Брат прожил еще четверо суток. Похоронили его на новом кладбище, возникшем с той поры, как появился госпиталь, положили его в ту же землю, где покоилась теща, умершая в первый год их жизни в эвакуации…

* * *

Внизу послышалось какое-то движение. Звякнуло. Гурилев притянул к себе автомат, замер. Что-то тихо перемещалось. Потом умолкло. Он осторожно посмотрел вниз. То ли волк, то ли большая бездомная собака, задрав голову, видимо, почуяв человечий дух, глядела на Гурилева недвижными угольками глаз, подсвеченных лунным отблеском. Сперва он хотел крикнуть, что-нибудь швырнуть, отпугнуть, но раздумал, боясь обозлить. Решил выждать. Животное заскулило, прошло вдоль стены и исчезло в проломе…

Гурилев полез за часами. Половина одиннадцатого. Час, как уехал Анциферов…
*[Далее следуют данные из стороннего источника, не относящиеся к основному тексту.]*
/-- Settles O42, operation by operation: no other meaning mentions the port. -/
theorem onlyFmtReadsTheStringPort : Obligations.OnlyFmtReadsTheStringPort := by
  intro i s str hi
  cases i with
  | fmt => exact absurd rfl hi
  | setc v => exact ⟨_, rfl, congrArg Host.Outcome.next (driveClock_withStrPort v s str)⟩
  | setl v => exact ⟨_, rfl, congrArg Host.Outcome.next (driveLatch_withStrPort v s str)⟩
  | push b => exact ⟨_, rfl, congrArg Host.Outcome.next (by rw [pushByte_eq, pushByte_eq])⟩
  | latch => exact ⟨_, rfl, congrArg Host.Outcome.next (by rw [latchPulse_eq, latchPulse_eq])⟩
  | rdig j => exact ⟨_, rfl, congrArg Host.Outcome.next (by rw [refreshDigit_eq, refreshDigit_eq]; rfl)⟩
  | rcyc => exact ⟨_, rfl, congrArg Host.Outcome.next (by rw [refreshCycle_eq, refreshCycle_eq]; rfl)⟩
  | enc | setd | ctrl | conv => exact ⟨_, rfl, rfl⟩

/-! ### A command that is an operation -/

theorem exec_pending (i : Instr) (s t : State) (h : exec i s = .next t) : t.pending = s.pending := by
  obtain ⟨-, -, hpending, -⟩ := eachElementHasOnlyItsWriters i s t h
  exact hpending

theorem exec_strPort (i : Instr) (s t : State) (h : exec i s = .next t) : t.strPort = s.strPort := by
  obtain ⟨-, -, -, hport, -⟩ := eachElementHasOnlyItsWriters i s t h
  exact hport

theorem runCommands_cons_of_exec {c : Command} {i : Instr} {s u : State} (hs : s.pending = [])
    (hc : decode c.word = .ok i) (hu : exec i (beginCommand c [] s) = .next u) (rest : List Command) :
    runCommands (c :: rest) s = runCommands rest (finishCommand u) := by
  refine runCommands_cons ?_ rest
  have hbegin : beginCommand c [] (issue [c] s) = beginCommand c [] s := rfl
  rw [step_cons _ c [] (by simp [hs]), hbegin, perform_ok _ i _ hc, hu]
  rfl

/-- R153, R240: the latched words of a finished command join the display trace. -/
theorem displayTrace_finishCommand (s : State) :
    displayTrace (finishCommand s) = displayTrace s ++ latchTrace s.response := by
  simp [displayTrace, latchTrace_append]

/-! ### Operations one after another, and the same operations as commands (R70) -/

theorem IgnoresHostSide.comp {f g : State → State} (hg : IgnoresHostSide g) (hf : IgnoresHostSide f) :
    IgnoresHostSide fun s => g (f s) := by
  intro s
  obtain ⟨es, hes, hfree⟩ := hf s
  obtain ⟨es', hes', hfree'⟩ := hg (f s)
  exact ⟨es ++ es', by rw [hes', hes, List.append_assoc], fun cs r rs => by
    simp only [hfree, hfree', List.append_assoc]⟩

theorem execSeq_cons_of_exec {i : Instr} {s t : State} (h : exec i s = .next t) (rest : List Instr) :
    execSeq (i :: rest) s = execSeq rest t := by
  simp only [execSeq, h]

theorem execSeq_singleton (i : Instr) (s : State) : execSeq [i] s = exec i s := by
  obtain ⟨t, ht, -⟩ := exec_completes_writesOnly i s
  rw [execSeq_cons_of_exec ht, ht, execSeq]

/-- R200, R11: a sequence of operations completes, and reads no response and no waiting command. -/
theorem execSeq_ignoresHostSide (ops : List Instr) :
    ∃ f, (∀ s, execSeq ops s = .next (f s)) ∧ IgnoresHostSide f := by
  induction ops with
  | nil => exact ⟨id, fun _ => rfl, .of_silent (fun _ => rfl) fun _ _ _ _ => rfl⟩
  | cons i rest ih =>
    obtain ⟨f, hf, hfree⟩ := exec_ignoresHostSide i
    obtain ⟨g, hg, hgfree⟩ := ih
    exact ⟨fun s => g (f s), fun s => by rw [execSeq_cons_of_exec (hf s), hg], hgfree.comp hfree⟩

/-- The command of an operation with nothing on the string port. -/
def plainCommand (i : Instr) : Command := ⟨encode i, []⟩

/-- The state in which a command with nothing on the string port is performed, none waiting behind it. -/
def State.started (s : State) : State := { s with pending := [], strPort := [], response := [] }

/-- R70: operations issued as commands leave the block as the operations inside one response do, and show the same trace. -/
theorem runCommands_plainCommands (ops : List Instr) : ∀ s : State, s.pending = [] →
    ∃ t u, runCommands (ops.map plainCommand) s = .next t ∧ execSeq ops s.started = .next u ∧ SameBlock t u ∧
      displayTrace t = displayTrace s ++ latchTrace u.response := by
  induction ops with
  | nil =>
    intro s _
    exact ⟨s, s.started, rfl, rfl, ⟨rfl, rfl, rfl, rfl, rfl, rfl, rfl, rfl⟩, by simp [State.started, latchTrace]⟩
  | cons i rest ih =>
    intro s hs
    obtain ⟨v, hv, -⟩ := exec_completes_writesOnly i s.started
    have hpending : v.pending = [] := exec_pending i s.started v hv
    have hport : v.strPort = [] := exec_strPort i s.started v hv
    have hstart : (finishCommand v).started = v.withHostSide [] [] (v.responses ++ [v.response]) := by
      simp [State.started, State.withHostSide, finishCommand, hport]
    have hshown : displayTrace (finishCommand v) = displayTrace s ++ latchTrace v.response := by
      rw [displayTrace_finishCommand, displayTrace, exec_responses i _ v hv]
      rfl
    obtain ⟨f, hf, hfree⟩ := execSeq_ignoresHostSide rest
    obtain ⟨es, hes, hsame⟩ := hfree v
    obtain ⟨t, u, hrun, hseq, hblock, htrace⟩ := ih (finishCommand v) hpending
    rw [hstart, hf, hsame] at hseq
    obtain rfl := Host.Outcome.next.inj hseq
    refine ⟨t, f v, (runCommands_cons_of_exec (c := plainCommand i) hs (decode_encode i) hv _).trans hrun, ?_, ?_, ?_⟩
    · rw [execSeq_cons_of_exec hv, hf]
    · exact ⟨hblock.buf, hblock.pump, hblock.chain, hblock.q, hblock.data, hblock.clk, hblock.lat, hblock.fault⟩
    · rw [htrace, hshown, hes, latchTrace_append, List.append_assoc]
      rfl

/-! ### The compound operations (R70) -/

/-- R136: rounds of a push, one for each bit number. -/
theorem execSeq_shiftBits (b : Byte) (ks : List Nat) (s : State) :
    execSeq (ks.flatMap fun k => [.setd (b.getLsbD k), .setc false, .setc true]) s =
      .next (ks.foldl (fun t k => shiftBit (b.getLsbD k) t) s) := by
  induction ks generalizing s with
  | nil => rfl
  | cons k ks ih => exact ih (shiftBit (b.getLsbD k) s)

theorem exec_push_eq_lines (b : Byte) (s : State) : exec (.push b) s = execSeq (pushLines b) s :=
  (execSeq_shiftBits b _ s).symm

/-- R137. -/
theorem exec_latch_eq_lines (s : State) : exec .latch s = execSeq latchLines s := rfl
Гурилев уже понял, что если тот и вернется, то нескоро, в лучшем случае к утру. Вельтман тоже, наверное, где-то затаился… А он должен – тут. Ради чего?.. Да и обязан ли? Скорей бы утро… Что-то определится… За какой-то ничтожно малый отрезок времени он успел еще раз прожить памятью кусок прошлой, исчезнувшей жизни, преодолеть огромные расстояния и десятилетия… А решить: оставаться ли здесь стеречь корма – от кого?! – или все-таки уйти – он не успел, хотя на это нужны лишь секунды… Не успел?.. Или не хотел, отдалял это решение?.. Но может, это и было уже решением… Он понял, что Анциферов солгал… Зачем?.. На труса Анциферов не похож… До утра, конечно, тут, на холоду, не выдержать… Кто вправе его упрекнуть, если он уйдет отсюда? Но куда? Просто на восток… И, сжавшись, привалившись к ледяной стене, он с тоской посмотрел на пустынное ночное поле, открывавшееся за рухнувшей стеной.

Дуло в затылок. Гурилев затолкал выбившийся шарф. Жена называла его «кашне». Он не любил этот шарф, не умел его носить, раздражался: при ходьбе шарф вылезал сзади над воротником, а спереди – к подбородку, тогда шея оставалась голой. Сколько раз жена учила надевать его! Если куда-нибудь шли вместе, много раз по дороге поправляла, аккуратно засовывая за ворот и борта пальто… Но сейчас Гурилев был рад этому теплому плотному шарфу, даже понюхал его конец с пышными кистями, будто там могли сохраниться тепло и запах пальцев жены, так часто прикасавшихся к толстой шерстяной пряже. Но сохранилась лишь пришитая к изнанке залоснившаяся уже фирменная бирка: овца и золотыми буквами надпись по-польски: «Яцек Глоговский. Сатурн. Лодзь».

Шарф этот Гурилеву подарила Ганка Байцар. Супруги Байцары – Ганка и Юзеф, беженцы из Польши, уже раздавленной немцами, – появились в городе незадолго до войны. Все имущество этой четы умещалось в наспех набитых рюкзаках, они протащили их на спинах от Люблина до Белостока, но память о пожарах, облавах, расстрелах погнала Байцаров дальше, на юг Украины.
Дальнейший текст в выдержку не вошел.